Por cima de muitas das portas da aldeia vêem-se ainda algumas pequenas cruzes, diz-se, para afastar a trovoada.

No domingo de Ramos os fiéis levam um ramo de oliveira para benzer e, nas noites de tempestade, fazem com ele uma cruz que é posta em cima das brasas da lareira ou na porta principal, invocando assim a protecção de Santa Bárbara para afastar a trovoada.

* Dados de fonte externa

/-- A receiver acts on a notice and acknowledges it, movers and mills once their work of a squashed token has passed. -/
def State.noticeAt (s : State) (r : Nat) (p : Packet) : State :=
  let tok := p.token.toNat
  let x := mirrorAfter (noticeState p)
  if r < 8 then (s.sieveNotice r tok x).send (tokAck p)
  else if r < 17 then
    if x = .squashed then
      let s1 := s.moverSquash (r - 8) tok
      ({ s1 with owed := s1.owed ++ [⟨r, p⟩] } : State).moverAcks (r - 8)
    else (s.setMirror r tok x).send (tokAck p)
  else if r < 21 then
    if x = .squashed then
      let s1 := s.millSquash (r - 17) tok
      ({ s1 with owed := s1.owed ++ [⟨r, p⟩] } : State).millAcks (r - 17)
    else (s.setMirror r tok x).send (tokAck p)
  else (s.qmNotice tok x).send (tokAck p)

/-- A notice arrives at its receiver, which the packet's channel field names; a closed stop acknowledges in its place (R279).
Notices of one token to one receiver take effect in the order sent. -/
def State.noticeArrives (s : State) (p : Packet) : State :=
  if !pktParityOk p then s.dropParity p
  else if (s.flight.takeWhile (fun q => q ≠ p)).any (fun q =>
      decide (q.op = 8) && decide (q.token = p.token) && decide (q.channel = p.channel)) then s
  else if (s.closedStop p).isSome || decide (22 ≤ p.channel.toNat) then (s.arrive p).send (tokAck p)
  else (s.arrive p).noticeAt p.channel.toNat p

/-! ## Drained stops (R280) -/

/-- The die whose bridge a stop is, on either side. -/
def bridgeDie (node : Nat) : Option Nat :=
  lowestFrom 4 (fun n => [0, 1].any (fun b => decide (nodeBridge n b = node) || decide (nodeBridgeSpine n b = node)))

/-- Whether a stop lies in the domain that another closes. -/
def inDomain (node m : Nat) : Bool :=
  decide (m = node) || (match bridgeDie node with
    | some n => decide (ringOf m = n)
    | none => false)

/-- Whether a closed stop has drained: no admitted packet still on its way, no request of its domain's initiators outstanding, no
acknowledgement owed, no access held in its domain, at the HOST stop no request that waits for the host (R280). -/
def State.drainDone (s : State) (node : Nat) : Bool :=
  (s.stop node).closed && !s.flight.any (fun p => p.adm.contains node) &&
  !s.outst.any (fun r => inDomain node (nodeOfInit r.init.toNat)) &&
  !s.owed.any (fun o => inDomain node (recvNode o.recv)) && !s.host.biWait.any (fun e => inDomain node e.2.dst.toNat) &&
  (decide (node ≠ nodeSpine 0) || s.host.reqs.isEmpty)

/-- A closed stop has drained; a sleep entry that waits for it goes on (R387). -/
def State.drain (s : State) (node : Nat) : State :=
  if s.drainDone node then (s.setStop node { s.stop node with drained := true }).drainStep else s

/-! ## Commands -/

/-- RD (R285). -/
def execRd (p : Packet) (s : State) : Host.Outcome State Fault Refusal := .next (s.requestArrives { p with op := 0 })

/-- WR (R286). -/
def execWr (p : Packet) (s : State) : Host.Outcome State Fault Refusal := .next (s.requestArrives { p with op := 1 })

/-- WRP (R265). -/
def execWrp (p : Packet) (s : State) : Host.Outcome State Fault Refusal := .next (s.postedArrives { p with op := 2 })

/-- ATOM (R88). -/
def execAtom (p : Packet) (s : State) : Host.Outcome State Fault Refusal := .next (s.requestArrives { p with op := 3 })

/-- RDRSP (R278). -/
def execRdrsp (p : Packet) (s : State) : Host.Outcome State Fault Refusal := .next (s.responseArrives { p with op := 4 })

/-- WRRSP (R100). -/
def execWrrsp (p : Packet) (s : State) : Host.Outcome State Fault Refusal := .next (s.responseArrives { p with op := 5 })

/-- EVT (R215). -/
def execEvt (p : Packet) (s : State) : Host.Outcome State Fault Refusal := .next (s.eventArrives { p with op := 6 })

/-- EMARK (R255). -/
def execEmark (p : Packet) (s : State) : Host.Outcome State Fault Refusal := .next (s.emarkArrives { p with op := 7 })

/-- TOKN (R227): a commit or squash notice; STATE 0 is the free notice's and STATE 1 is no notice's. -/
def execTokn (p : Packet) (s : State) : Host.Outcome State Fault Refusal :=
  .next (if 2 ≤ p.state.toNat then s.noticeArrives { p with op := 8 } else s)

/-- FREE_NOTICE (R229). -/
def execFreeNotice (p : Packet) (s : State) : Host.Outcome State Fault Refusal :=
  .next (s.noticeArrives { p with
    op := 8
    state := 0 })

/-- TOKACK (R228). -/
def execTokack (p : Packet) (s : State) : Host.Outcome State Fault Refusal := .next (s.ackArrives { p with op := 9 })

/-- DLVD (R274). -/
def execDlvd (p : Packet) (s : State) : Host.Outcome State Fault Refusal := .next (s.deliveryArrives { p with op := 10 })

/-- BAD_OP (R264): the packet is dropped at the stop. -/
def execBadOp (p : Packet) (node : BitVec 8) (s : State) : Host.Outcome State Fault Refusal :=
  if !stopOk node.toNat then .fault .noSuchUnit
  else .next (if !pktParityOk p then s.dropParity p else if 11 ≤ p.op.toNat then ((s.arrive p).flag F.VEIN_STAT_BAD_OP).count 727 1 else s)

/-- REQUEST_TIMEOUT (R278). -/
def execRequestTimeout (init txn : BitVec 12) (s : State) : Host.Outcome State Fault Refusal := .next (s.timeout init txn)

/-- DRAINED (R280). -/
def execDrained (node : BitVec 8) (s : State) : Host.Outcome State Fault Refusal :=
  if stopOk node.toNat then .next (s.drain node.toNat) else .fault .noSuchUnit

/-- PREFETCH_RETURN (R99): the answer to a prefetch. -/
def execPrefetchReturn (p : Packet) (s : State) : Host.Outcome State Fault Refusal :=
  .next (match s.matchReq p with
    | some r => if r.kind = .prefetch then s.responseArrives { p with op := 4 } else s
    | none => s.responseArrives { p with op := 4 })

/-- HOST_MEMORY_RESPONSE (R335). -/
def execHostMemoryResponse (p : Packet) (s : State) : Host.Outcome State Fault Refusal := .next (s.hostAnswer p)

end Sys2Proof.Machine
end

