/-! ## Fronthaul (13) -/

/-- Frames and JESD204C links (R300, R305 to R311, R313 to R316): what a port that is off does, a frame with a bad FCS, a frame whose
queue takes it; a transmit descriptor from its ring to the wire; multiblocks, entries, the transmitter's start and underrun. -/
def Obligations.FrameCommands : Prop :=
  ∀ (s : State) (p : BitVec 6), p.toNat < 33 →
    let drops := s.get (F.FH_PORT_DROP_RX p.toNat)
    let live := s.on (F.FH_PORT_CFG_RX_EN p.toNat) && s.on (F.FH_PORT_STAT_LINK p.toNat) && !s.portOff p.toNat
    (∀ (f : List Byte) (ok : Bool) (corr unc : BitVec 8),
      (s.looped p.toNat = true → exec (.frameReceive p ⟨f, corr, unc⟩ ok) s = .next s) ∧
      (s.looped p.toNat = false → s.echoes p.toNat = false → live = false → exec (.frameReceive p ⟨f, corr, unc⟩ ok) s = .next s) ∧
      (s.looped p.toNat = false → live = true →
        (ok = false ∨ f.length < 60 ∨ 16379 < f.length ∨ (s.hasFec p.toNat = true ∧ unc ≠ 0)) →
        ∃ t, exec (.frameReceive p ⟨f, corr, unc⟩ ok) s = .next t ∧
          t.get (F.FH_PORT_DROP_RX p.toNat) = min 65535 (drops + 1) ∧ t.mem = s.mem ∧ t.queues = s.queues ∧
          (s.hasFec p.toNat = true → unc ≠ 0 → t.on (F.FH_PORT_STAT_FEC_UNCORR p.toNat) = true ∧
            t.get (F.FH_PORT_FEC_UNC_UNC p.toNat) = min (2 ^ 32 - 1) (s.get (F.FH_PORT_FEC_UNC_UNC p.toNat) + unc.toNat))) ∧
      (let c := s.classify p.toNat f
       let pl := s.rxPlace p.toNat c.1
       s.looped p.toNat = false → (s.hasFec p.toNat = true → unc = 0) → live = true → ok = true → 60 ≤ f.length → f.length ≤ 16379 → ety f ≠ 0x8808 → s.ptpEvent p.toNat f = none →
        (c.1.isSome = true ∨ s.on (F.FH_PORT_DEFQ_EN p.toNat) = true) → (∀ r, c.1 = some r → s.on (F.FH_RULE_MATCH_CAP r) = false) →
        s.rxExpand c.1 f c.2.1 = (f, false, 0) → f.length ≤ 2 ^ pl.2.2 → s.pushOk pl.1 = true → (s.q pl.1).esize = 1 →
        ∃ t, exec (.frameReceive p ⟨f, corr, unc⟩ ok) s = .next t ∧ (t.q pl.1).tail = ((s.q pl.1).tail + 1) % 2 ^ 21 ∧
          (∀ i, i ≠ pl.1 → t.q i = s.q i) ∧ t.get (F.FH_PORT_DROP_RX p.toNat) = drops)) ∧
    (∀ v : Word, exec (.txTailWrite p v) s = .next (s.writeFields (R.FH_TX_TAIL p.toNat) v)) ∧
    (let a := s.txSlot p.toNat
     let d := s.engBytes a 32
     let s1 := s.engReadEffect (portInit p.toNat) a 32 false
     s.on (F.FH_PORT_CFG_TX_EN p.toNat) = true → s.on (F.FH_TX_CFG_EN p.toNat) = true → mapFind? s.fh.tx p.toNat = none →
      s.txHeld p.toNat = false → s.portFits p.toNat = true →
      (s.get (F.FH_TX_HEAD_HEAD p.toNat) = s.get (F.FH_TX_TAIL_TAIL p.toNat) → exec (.txDescriptor p) s = .next s) ∧
      (s.get (F.FH_TX_HEAD_HEAD p.toNat) ≠ s.get (F.FH_TX_TAIL_TAIL p.toNat) → s.readResp (portInit p.toNat) a 32 = rDone →
        s.trackedIn a 32 = [] → isHostAddr a = false →
        (txBad d s.now = true → ∃ t, exec (.txDescriptor p) s = .next t ∧ mapFind? t.fh.tx p.toNat = none ∧
          fieldOf (t.reg (R.FH_TX_HEAD p.toNat)) (F.FH_TX_HEAD_HEAD p.toNat) =
            (s.get (F.FH_TX_HEAD_HEAD p.toNat) + 1) % 2 ^ (F.FH_TX_HEAD_HEAD p.toNat).w ∧ t.mem = s.mem) ∧
        (txBad d s.now = false → txLaunchV d = false → txComp d = false → txGated d = false → txTsReq d = false →
          s.trackedIn (txAddr d) (txLen d) = [] → isHostAddr (txAddr d) = false →
          s1.readResp (portInit p.toNat) (txAddr d) (txLen d) = rDone → ∃ t, exec (.txDescriptor p) s = .next t ∧
            mapFind? t.fh.tx p.toNat = some ⟨d, s1.engBytes (txAddr d) (txLen d), true, false⟩ ∧ t.mem = s.mem ∧ t.out = s.out))) ∧
    (∀ x, mapFind? s.fh.tx p.toNat = some x →
      (x.sending = false → s.txHeld p.toNat = false → txGated x.desc = false → txTsReq x.desc = false →
        ∃ t, exec (.launch p) s = .next t ∧ mapFind? t.fh.tx p.toNat = some ⟨x.desc, x.frame, true, false⟩ ∧ t.regs = s.regs) ∧
      (x.sending = true → exec (.launch p) s = .next s ∧ (s.looped p.toNat = false → ∃ t, exec (.frameTransmitEnd p) s = .next t ∧
        t.out = (if x.cut || s.anyLane p.toNat s.laneTaken then s.out
          else s.out ++ [.frame p.toNat (x.frame ++ fcs x.frame) (s.txLanes p.toNat)]) ∧
        mapFind? t.fh.tx p.toNat = none ∧ t.mem = s.mem))) ∧
    (mapFind? s.fh.tx p.toNat = none → exec (.launch p) s = .next s ∧ exec (.frameTransmitEnd p) s = .next s) ∧
    (∀ (j : BitVec 2) (ok : Bool) (l : List (List Word)),
      let x := s.jesd j.toNat
      let rx := s.on (F.FH_JESD_CFG_EN j.toNat) && s.on (F.FH_JESD_CFG_RX_EN j.toNat) && x.phase.isSome && s.jesdRx j.toNat
      let tx := s.on (F.FH_JESD_CFG_EN j.toNat) && s.on (F.FH_JESD_CFG_TX_EN j.toNat) && x.phase.isSome
      (rx = false → exec (.jesdMultiblock j ok l) s = .next s) ∧
      (rx = true → ∃ t, exec (.jesdMultiblock j ok l) s = .next t ∧ (t.jesd j.toNat).count = x.count + 1 ∧
        t.on (F.FH_JESD_STAT_LOCKED j.toNat) = true ∧ (ok = false → t.on (F.FH_JESD_STAT_CRC_ERR j.toNat) = true)) ∧
      (x.due = [] → exec (.jesdRxEntry j) s = .next s) ∧
      (∀ e r, x.due = e :: r → ∃ t, exec (.jesdRxEntry j) s = .next t ∧ (t.jesd j.toNat).due = r) ∧
      (∀ n : BitVec 20,
        (tx = false → exec (.jesdTxStart ⟨j, n⟩) s = .next s) ∧
        (tx = true → n = 0 → exec (.jesdTxStart ⟨j, n⟩) s = .next (s.setJesd j.toNat { x with tx := true })) ∧
        (tx = true → n ≠ 0 → ∃ t, exec (.jesdTxStart ⟨j, n⟩) s = .next t ∧ (t.jesd j.toNat).tx = true ∧
          ∀ c, c ≤ s.get (F.FH_JESD_PARAM_CH_M1 j.toNat) →
            let r := x.ring (16 + c)
            let k := min n.toNat ((r.lim + 2 ^ r.slog - r.pos % 2 ^ r.slog) % 2 ^ r.slog)
            let word (i : Nat) : Nat := r.base + 4 * ((r.pos + i) % 2 ^ r.slog)
            ((t.jesd j.toNat).ring (16 + c)).pos = (r.pos + k) % 2 ^ r.slog ∧
            (k < n.toNat → ((t.jesd j.toNat).ring (16 + c)).under = true) ∧
            ∃ l, Out.samples j.toNat c (l ++ List.replicate (n.toNat - k) 0) ∈ t.out ∧ l.length = k ∧
              (s.host.snoop = [] → (∀ i, i < k → isHostAddr (word i) = false ∧ ∀ b, b < 4 → (mapFind? s.mem (word i + b)).isSome = true) →
                l = (List.range k).map (fun i => BitVec.ofNat 32 (ofBytes (s.bytesAt (word i) 4))))))  ∧
      (∀ ch : BitVec 4, x.tx = true → ch.toNat ≤ s.get (F.FH_JESD_PARAM_CH_M1 j.toNat) → (x.ring (16 + ch.toNat)).under = false →
        ∃ t, exec (.underrun j ch) s = .next t ∧ t.on (F.FH_JESD_STAT_UNDERRUN j.toNat) = true ∧
          (t.jesd j.toNat).ring (16 + ch.toNat) = { x.ring (16 + ch.toNat) with
            pos := (x.ring (16 + ch.toNat)).lim % 2 ^ (x.ring (16 + ch.toNat)).slog
            under := true }))

/-- Lanes and their ports' links (R300, R317, R319, R321, R322): locks, adaptation, slips, faults, polarity and lane order. -/
def Obligations.LaneCommands : Prop :=
  ∀ (s : State) (l p : BitVec 6), laneOk l.toNat = true → portOk p.toNat = true →
    let stat := R.FH_LANE_STAT l.toNat
    let cdr := F.FH_LANE_STAT_CDR_LOCK l.toNat
    let los := F.FH_LANE_STAT_LOS_NOW l.toNat
    let chk := F.FH_LANE_STAT_CHK_LOCK l.toNat
    let link := F.FH_PORT_STAT_LINK p.toNat
    (∀ ctle : BitVec 4, (s.laneRate l.toNat = 0 ∨ s.on los = true → exec (.cdrAcquisition l ctle) s = .next s) ∧
      (s.laneRate l.toNat ≠ 0 → s.on los = false → ∃ t, exec (.cdrAcquisition l ctle) s = .next t ∧ t.on cdr = true ∧
        t.get (F.FH_LANE_CFG_CTLE l.toNat) =
          (if s.on (F.FH_LANE_CFG_CTLE_MAN l.toNat) then s.get (F.FH_LANE_CFG_CTLE l.toNat) else ctle.toNat) ∧
        (s.on F.TIME_SYNCE_CFG_EN = false → s.on F.TIME_SYNCE_STAT_ACTIVE = false → t = { s with regs := t.regs }))) ∧
    (∀ up down : BitVec 12,
      (s.on cdr = false ∨ s.on (F.FH_LANE_CFG_ADAPT_FREEZE l.toNat) = true → exec (.dfeAdaptStep l up down) s = .next s) ∧
      (s.on cdr = true → s.on (F.FH_LANE_CFG_ADAPT_FREEZE l.toNat) = false → ∃ t, exec (.dfeAdaptStep l up down) s = .next t ∧
        (∀ i, i < 12 → t.tap l.toNat (i + 1) = tapClamp (i + 1) (s.tap l.toNat (i + 1) +
          (if up.getLsbD i then 1 else 0) - (if down.getLsbD i then 1 else 0))) ∧
        onlyRegs s t [R.FH_LANE_DFE l.toNat 0, R.FH_LANE_DFE l.toNat 1, R.FH_LANE_DFE l.toNat 2])) ∧
    (s.on (F.FH_LANE_CFG_BLK_AUTO l.toNat) = true → exec (.bitslip l) s = .next s) ∧
    (s.on (F.FH_LANE_CFG_BLK_AUTO l.toNat) = false →
      (s.on (F.FH_LANE_STAT_SLIP_BUSY l.toNat) = true → ∃ t, exec (.bitslip l) s = .next t ∧
        t.on (F.FH_LANE_STAT_CMD_REFUSED l.toNat) = true ∧ onlyRegs s t [stat]) ∧
      (s.on (F.FH_LANE_STAT_SLIP_BUSY l.toNat) = false → ∃ t, exec (.bitslip l) s = .next t ∧
        t.on (F.FH_LANE_STAT_SLIP_BUSY l.toNat) = true ∧ mapGet t.fh.slip 0 l.toNat =
          (mapGet s.fh.slip 0 l.toNat + (if s.lanePam4 l.toNat then 2 else 1)) % 66)) ∧
    (∀ bad : Word, ∃ t, exec (.slipDone ⟨l, bad⟩) s = .next t ∧ t.on (F.FH_LANE_STAT_SLIP_BUSY l.toNat) = false ∧
      t.get (F.FH_LANE_SH_SH_BAD l.toNat) = min 65535 (s.get (F.FH_LANE_SH_SH_BAD l.toNat) + bad.toNat) ∧
      onlyRegs s t [stat, R.FH_LANE_SH l.toNat]) ∧
    exec (.inject l) s = .next (s.emit (.inject l.toNat)) ∧
    (∃ t, exec (.cntClr l) s = .next t ∧ t.get (F.FH_LANE_PRBS_ERR_ERR l.toNat) = 0 ∧ t.get (F.FH_LANE_SH_SH_BAD l.toNat) = 0 ∧
      onlyRegs s t [R.FH_LANE_PRBS_ERR l.toNat, R.FH_LANE_SH l.toNat]) ∧
    (s.on los = true → exec (.lossOfSignal l) s = .next s) ∧
    (s.on los = false → ∃ t, exec (.lossOfSignal l) s = .next t ∧ t.on los = true ∧
      t.on (F.FH_LANE_FAULT_LOS l.toNat) = true ∧ t.on cdr = s.on cdr ∧ t.on (F.FH_LANE_STAT_BLK_LOCK l.toNat) = false ∧
      t.on chk = false ∧ t.mem = s.mem) ∧
    (∃ t, exec (.signalRecovered l) s = .next t ∧ t.on los = false ∧ t.on cdr = s.on cdr ∧
      (s.on F.TIME_SYNCE_CFG_EN = false → s.on F.TIME_SYNCE_STAT_ACTIVE = false → t = { s with regs := t.regs })) ∧
    (s.on (F.FH_LANE_STAT_SHORT_NOW l.toNat) = false → ∃ t, exec (.shortDetect l) s = .next t ∧
      t.on (F.FH_LANE_STAT_SHORT_NOW l.toNat) = true ∧ t.on (F.FH_LANE_FAULT_SHORT l.toNat) = true ∧ t.mem = s.mem) ∧
    (s.on (F.FH_LANE_STAT_SHORT_NOW l.toNat) = true → exec (.shortDetect l) s = .next s) ∧
    (∃ t, exec (.shortRetry l) s = .next t ∧ t.on (F.FH_LANE_STAT_SHORT_NOW l.toNat) = false ∧ onlyRegs s t [stat]) ∧
    (let c := s.on (F.FH_LANE_CFG_RX_POL_AUTO l.toNat) && s.on cdr && !s.laneDataLock l.toNat
     (c = false → exec (.polarityToggle l) s = .next s) ∧
     (c = true → ∃ t, exec (.polarityToggle l) s = .next t ∧
      t.on (F.FH_LANE_STAT_RX_INV l.toNat) = !s.on (F.FH_LANE_STAT_RX_INV l.toNat) ∧ ∀ a, a ≠ stat → t.reg a = s.reg a)) ∧
    (∀ m : BitVec 24, 2 ≤ s.portLanes p.toNat → lmapOk (s.portLanes p.toNat) m = true →
      ∃ t, exec (.laneMap p m) s = .next t ∧ t.reg (R.FH_PORT_LMAP p.toNat) = m.zeroExtend 32 ∧
        (m ≠ lmapId → t.on (F.FH_PORT_STAT_LANE_MAP p.toNat) = true) ∧ t.mem = s.mem) ∧
    (∀ m : BitVec 24, s.twinLanes.length = 8 → lmapOk 8 m = true →
      exec (.laneMap 33 m) s = .next { s with fh := { s.fh with tmap := m } }) ∧
    (s.on link = false → exec (.linkLost p) s = .next s) ∧
    (s.on link = true → ∃ t, exec (.linkLost p) s = .next t ∧ t.on link = false ∧
      t.on (F.FH_PORT_STAT_LINK_LOST p.toNat) = true ∧ t.mem = s.mem) ∧
    (s.on cdr = false → exec (.cdrLockLoss l) s = .next s) ∧
    (s.on cdr = true → ∃ t, exec (.cdrLockLoss l) s = .next t ∧ t.on cdr = false ∧
      t.on (F.FH_LANE_STAT_BLK_LOCK l.toNat) = false ∧ t.on chk = false ∧ t.mem = s.mem) ∧
    (s.portEn p.toNat = true → s.portFits p.toNat = true → s.on link = false →
      (∀ i, i < s.portLanes p.toNat → s.laneRx (portLane p.toNat + i) = true ∧ s.aligned (portLane p.toNat + i) = true) →
      ∀ ffe : BitVec 27, ∃ t, exec (.portLinkUp ⟨p, ffe⟩) s = .next t ∧ t.on link = true ∧ t.mem = s.mem ∧
        (p.toNat = 32 → s.grpRate 5 = 1 → t.laneFfe 40 = ffe.zeroExtend 32) ∧
        ∀ i, i < s.portLanes p.toNat → t.on (F.FH_LANE_STAT_BLK_LOCK (portLane p.toNat + i)) = true) ∧
    (∀ errs : BitVec 32,
      let e := F.FH_LANE_PRBS_ERR_ERR l.toNat
      (s.prbsOn l.toNat = true → ∃ t, exec (.prbsCheckerLock ⟨l, errs⟩) s = .next t ∧ t.on chk = true ∧ t.mem = s.mem ∧
        t.get e = min (2 ^ 32 - 1) (s.get e + errs.toNat)) ∧
      ∃ t, exec (.prbsCheckerUnlock ⟨l, errs⟩) s = .next t ∧ t.on chk = false ∧
        t.get e = (if s.on chk then min (2 ^ 32 - 1) (s.get e + errs.toNat) else s.get e) ∧
        onlyRegs s t [stat, R.FH_LANE_PRBS_ERR l.toNat])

Pelo seu difícil acesso, o Piódão foi ao longo dos séculos cenário e palco de audazes fugas dos criminosos mais temíveis. Regina Anacleto descreve assim esse período da história da freguesia: “Por causa dos salteadores, as casas então utilizadas, modestos tugúrios, não tinham portas nem janelas viradas para a rua; entrava-se por uma estreita abertura, muito baixa, ladeada de minúsculos janelos”.

Mesmo assim, os assaltantes, entre os quais se podem contar João Brandão, José do Telhado e Oliveira Matos, o Oliveirão, que foi morto pelos populares em Chãs d’Égua quando passava de noite no adro da Capela de S. João, e até mesmo, possivelmente, o Caca com o seu bando, entravam nas casas, comiam abusivamente, estragavam, roubavam e maltratavam as pessoas, que se viam obrigadas a dar aos animais os cereais que tinham armazenados para a sua subsistência.

No Natal a fogueira era uma componente indispensável. Era à sua volta que se reuniam todos, levando troncos de oliveira para arderem na fogueira e o que restava, o chamado “tição do Natal”, voltavam a levar para casa para acenderem em noites de trovoada. Nesta noite de Natal comiam-se os bolos da fogueira (filhoses) fritos em azeite no caldeiro de cobre pendurado sobre a fogueira da lareira.

Na véspera de Ano Novo voltavam a acender a fogueira com os restantes cepos que sobravam do Natal. No dia seguinte após a missa, os mais jovens iam de porta em porta cantar as Janeiras, tradição que já se perdeu actualmente. Os jovens levavam um fargoeiro para transportar os enchidos que iam recebendo.

Gastronomia

Relativamente à gastronomia local encontramos como principais pratos a carne de festa ou chanfana, o cabrito assado, a sopa serrana; o caldo da panela; as migas de bacalhau; a açorda; o presunto; o bucho de porco recheado; os maranhos; a broa de milho.

Dos doces fazem parte a tigelada à moda do Piódão, os bolos do forno, bolos da fogueira ou filhoses e os biscoitos de azeite.

A aguardente típica nesta aldeia é a aguardente de mel e de medronho.

Bibliografia

BRITO, Célia (1999) – Piódão: Terras do fim do mundo. Maia: Sersilito. ISBN 972-95116-9-1.
PEREIRA, José Fontinha (2004) Piódão, Aldeia histórica, presépio da Beira Serra: histórias, lendas e tradições. Piódão: Edição do autor.
RAMALHO, Paulo (2004) Lendas e histórias do Piódão. Arganil: Câmara Municipal de Arganil.
VALE, Fernando (1995) – Arganil e o seu concelho. Porto: Editorial Moura Pinto.
VICENTE, António dos Santos (1995) – Vida e tradições nas aldeias serranas da beira. Montijo: Sograsul.